The task> A stretch of the entries below is to be set down exactly, running from the line with "def drives (s" through the line with "(fun i => i.wf Config.ref)", both included, and no other line.

/---

-- ==== Sys2Proof/Tests/Slice0.lean ====
section
/-! SUPPORT. Tests on small states, their expected results taken from spec/95_test_vectors.md (the vector is named
before each), and for each statement with hypotheses a witness that meets them. -/

namespace Sys2Proof.Tests

open Sys2Proof Sys2Proof.Machine Sys2Proof.Safety

/-! ### Helpers -/

/-- An enabled channel. -/
def chan (zcp : Bool) (applied requested : Dim) (drive : Bool) (cnt cmp : TimerReg) : Chan :=
  ⟨zcp, applied, requested, drive, cnt, cmp, true⟩

/-- An initialised block under REF with these channels and this receiver. -/
def box (cs : List Chan) (r : Ssr) : State :=
  { State.reset with zcEn := true, ssrEn := true, chans := cs, ssr := r }

/-- The receiver when nothing was sent yet, with numbers in place of the free values. -/
def idle : Ssr := Ssr.atReset 0x11 0x22

/-- The receiver that has seen a start. -/
def started : Ssr := ⟨.checkAddress, .counting, 0x11, 0, 8, false, 0x22, .terminated⟩

/-- The receiver that waits for the clock of its acknowledge. -/
def acking : Ssr := ⟨.recvDataWait, .counting, 0xD4, 0, 1, true, 0x22, .pending⟩

/-- The receiver that waits for a data byte, with this status and latch. -/
def receiving (data : Byte) (status : RxStatus) : Ssr := ⟨.recvDataAckSend, .counting, 0xA8, 0, 8, false, data, status⟩

/-- The receiver with a full data byte in its shift register. -/
def full (data : Byte) (status : RxStatus) : Ssr := ⟨.recvDataAckSend, .counting, 0x50, 8, 8, false, data, status⟩

/-- Three quiet channels at these brightnesses, applied and requested. -/
def dims (a b c : Dim) (p : Bool) (da db dc : Bool) (n : TimerReg) : List Chan :=
  [chan p a a da n (cmpReg Config.ref 0 a.toNat), chan p b b db n (cmpReg Config.ref 1 b.toNat),
    chan p c c dc n (cmpReg Config.ref 2 c.toNat)]

/-- Three channels that stand in the middle of nothing. -/
def calm : List Chan := dims 19 80 19 false false false false 9

/-- What an outcome that goes on shows of its state. -/
def after {α : Type} (o : Result) (f : State → α) : Option α :=
  match o with
  | .next t => some (f t)
  | .fault _ => none
  | .refused _ => none

/-- The name of an outcome that is a refusal. -/
def refusal (o : Result) : Option Refusal :=
  match o with
  | .next _ => none
  | .fault _ => none
  | .refused r => some r

def drives (s : State) : List Bool := s.chans.map Chan.drive
def flags (s : State) : List Bool := s.chans.map Chan.zcp
def counts (s : State) : List TimerReg := s.chans.map Chan.cnt
def ssrOf (s : State) : Ssr := s.ssr

/-- The words the decoder refuses under REF. -/
def illegal (w : EventWord) : Bool :=
  match decode Config.ref (.evt w) with
  | .ok _ => false
  | .error _ => true

/-! ### WellFormed (30_encoding.md R81, R90) -/

theorem test_wf_refuses_ill_formed :
    ([.cm 3, .reqwr 3 0, .rd 0x07, .reservedD 0, .reservedE 0x123, .reservedF 0xFFF, .wireAddrMismatch 0x6A false] :
      List Instr).all (fun i => i.wf Config.ref == false) = true := by decide

theorem test_wf_accepts :
    ([.cm 2, .reqwr 2 255, .rd 0x06, .rd 0x1E, .wireAddrMismatch 0x6B true, .wireAck] : List Instr).all
      (fun i => i.wf Config.ref) = true := by decide

/-! ### Decoding: words written out from the spec's tables -/

-- VE1
theorem test_decode_events :
    decodeTableWord 16 0x0000 = some .reset ∧ decodeTableWord 16 0x1000 = some .init ∧
    decodeTableWord 16 0x2000 = some .zc ∧ decodeTableWord 16 0x3000 = some .tick ∧
    decodeTableWord 16 0x4100 = some (.cm 1) ∧ decodeTableWord 16 0x5001 = some (.start true) ∧
    decodeTableWord 16 0x6000 = some .stop ∧ decodeTableWord 16 0x7001 = some (.rise true) := by decide

-- VE1
theorem test_decode_host_events :
    decodeTableWord 16 0x8000 = some .fall ∧ decodeTableWord 16 0x9000 = some .bb ∧
    decodeTableWord 16 0xA150 = some (.reqwr 1 80) ∧ decodeTableWord 16 0xA2FF = some (.reqwr 2 255) ∧
    decodeTableWord 16 0xB000 = some .rxtake ∧ decodeTableWord 16 0xC000 = some (.rd 0) ∧
    decodeTableWord 16 0xC006 = some (.rd 6) ∧ decodeTableWord 16 0xC01E = some (.rd 0x1E) := by decide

\---

Solution for this task>
def drives (s : State) : List Bool := s.chans.map Chan.drive
def flags (s : State) : List Bool := s.chans.map Chan.zcp
def counts (s : State) : List TimerReg := s.chans.map Chan.cnt
def ssrOf (s : State) : Ssr := s.ssr

/-- The words the decoder refuses under REF. -/
def illegal (w : EventWord) : Bool :=
  match decode Config.ref (.evt w) with
  | .ok _ => false
  | .error _ => true

/-! ### WellFormed (30_encoding.md R81, R90) -/

theorem test_wf_refuses_ill_formed :
    ([.cm 3, .reqwr 3 0, .rd 0x07, .reservedD 0, .reservedE 0x123, .reservedF 0xFFF, .wireAddrMismatch 0x6A false] :
      List Instr).all (fun i => i.wf Config.ref == false) = true := by decide

theorem test_wf_accepts :
    ([.cm 2, .reqwr 2 255, .rd 0x06, .rd 0x1E, .wireAddrMismatch 0x6B true, .wireAck] : List Instr).all
      (fun i => i.wf Config.ref) = true := by decide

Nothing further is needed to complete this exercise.